Rapport mensuel sur le marché obligataire – Avril 2022
Mise à jour sur le marché
L’indice obligataire universel FTSE Canada a reculé de 2,99 % en mars. Il était difficile d’envisager un début d’année aussi médiocre que l’année dernière, lorsque les investisseurs avaient privilégié le scénario réflationniste au premier trimestre 2021. Il semble qu’une flambée de l’inflation et un durcissement de ton par les banques centrales font l’affaire. Depuis le début de l’année, le marché a perdu 7 % de sa valeur, les taux de rendement ont bondi et les écarts se sont élargis. Heureusement, grâce au retrait des mesures très accommodantes par les décideurs politiques, les taux de rendement obligataires devraient remonter de leurs niveaux réels « négatifs », embellissant du coup leurs perspectives de rendement à terme.

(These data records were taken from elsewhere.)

-- ==== Sys2Proof/Tests/Slice0.lean ====
section
/-! SUPPORT. The model's own tests. Expected values are those of 95_test_vectors.md (the vector is named) or of the worked
examples of the rule named; the last section shows that the hypotheses of the statements can be met. -/

namespace Sys2Proof.Tests

open Sys2Proof.Machine

/-- A value of the next state, none where there is no next state. -/
def after {α : Type} (f : State → α) : Host.Outcome State Fault Refusal → Option α
  | .next t => some (f t)
  | .fault _ => none
  | .refused _ => none

/-- Reset, then geometry registers as given. -/
def geometry (src grid aspect : Word) : State :=
  { State.reset with srcdim := src, griddim := grid, aspect := aspect }

/-- Reset, with one access presented at an offset of a window that is not at address 0. -/
def presenting (off : Nat) (x : Transfer) : State :=
  { State.reset with window := 3, pending := [.access { addr := 192 + off, transfer := x }] }

/-- STATUS and FAULTINFO of a state. -/
def faultRegs (s : State) : Word × Word := (readReg .status s, readReg .faultInfo s)

/-! ## Well-formedness: an ill-formed word for each check (R74) -/

theorem test_wellFormed_illegal_opcode : wellFormedWord 0x07000000 = false ∧ wellFormedWord 0x00000000 = false := by decide
theorem test_wellFormed_qgrey_reserved : wellFormedWord 0x03FF10C8 = false ∧ wellFormedWord 0x030010C8 = true := by decide
theorem test_wellFormed_crop_reserved : wellFormedWord 0x05000001 = false ∧ wellFormedWord 0x05000000 = true := by decide
theorem test_wellFormed_mirror_reserved : wellFormedWord 0x06010000 = false ∧ wellFormedWord 0x0600004F = true := by decide

/-! ## Decoding, each word written out from R71 and R73 -/

theorem test_decode_luma : decodeWord 0b00000001_11001000_01100100_00110010 = .command (.luma 200 100 50) := by decide
theorem test_decode_sat : decodeWord 0b00000010_01011111_10000111_10001000 = .command (.sat 95 135 136) := by decide
theorem test_decode_qgrey : decodeWord 0b00000011_00000000_00010000_11001000 = .command (.qgrey 200 16) := by decide
theorem test_decode_qcolor : decodeWord 0b00000100_11111111_00000001_00000010 = .command (.qcolor 255 1 2) := by decide
theorem test_decode_crop : decodeWord 0b00000101_00000000_00000000_00000000 = .command .crop := by decide
theorem test_decode_mirror : decodeWord 0b00000110_00000000_11111111_11111110 = .command (.mirror 65534) := by decide
theorem test_decode_bytes_little_endian : decode [0xC8, 0x10, 0x00, 0x03] = .word (.command (.qgrey 200 16)) := by decide
theorem test_decode_wrong_length : decode [0xC8, 0x10, 0x00] = .wrongLength := by decide
theorem test_encode_words : encode (.qgrey 200 16) = 0x030010C8 ∧ encode (.mirror 79) = 0x0600004F := by decide
theorem test_decodeTableWord : decodeTableWord 32 0x04FF0000 = some (.qcolor 255 0 0) ∧ decodeTableWord 32 0x05000001 = none := by
  decide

En ce qui concerne l’inflation, les investisseurs et les banquiers centraux sont bien au fait des pressions causées par la hausse du prix des matières premières et les problèmes dans la chaîne d’approvisionnement. L’invasion de l’Ukraine par la Russie a ajouté un nouvel élément perturbateur et a aggravé la situation. Les banques centrales sont contraintes de retirer les mesures de stimulation d’urgence et de normaliser les taux afin de contenir l’inflation, qui se situe à des niveaux alarmants.
Comme elles l’avaient laissé entendre, la Banque du Canada et la Réserve fédérale américaine ont relevé leur taux de 25 p.c. Les investisseurs s’attendent de plus en plus à une hausse de 50 p.c. à la prochaine rencontre, ce qui permettrait d’atteindre le taux final plus tôt que prévu. Cette hausse a provoqué un aplanissement marqué de la courbe des taux, le segment à court terme affichant la plus forte hausse.
Survol des obligations de sociétés
Les écarts de crédit des obligations canadiennes se sont élargis de 2 p.c., en moyenne, pour la période. Cette faible augmentation masque toutefois les fluctuations réelles au sein des secteurs. Les ventes massives d’actifs à risque se sont traduites par un élargissement d’environ 20 p.c. au cours des six premiers jours du mois, les craintes soulevées par l’invasion de l’Ukraine ont eu un effet négatif sur le moral des investisseurs. Ils se sont stabilisés, pour ensuite diminuer de nouveau à la fin du mois. Les secteurs de l’énergie et des communications ont dominé leurs pairs de l’indice élargi des obligations de sociétés, leurs écarts ayant diminué en mars. Les écarts des titres de sociétés financières ont terminé au bas du tableau.
Les écarts des obligations provinciales ont aussi évolué dans différentes directions. Les taux des obligations du gouvernement du Canada à court terme ont été tirés vers le haut par les attentes d’une normalisation accélérée des taux, alors que les écarts des obligations provinciales de durée similaire ont augmenté. Dans le segment 5 à 10 ans, la variation des écarts est moins prononcée. L’inversion de la courbe des obligations à 10 et 30 ans a été causée par la diminution modeste des écarts dans le segment à long terme. Les obligations de l’Alberta et de la Saskatchewan, deux provinces qui ont bénéficié de l’augmentation des prix pétroliers, sont les grands gagnants de la période, surtout parmi les émissions à plus long terme.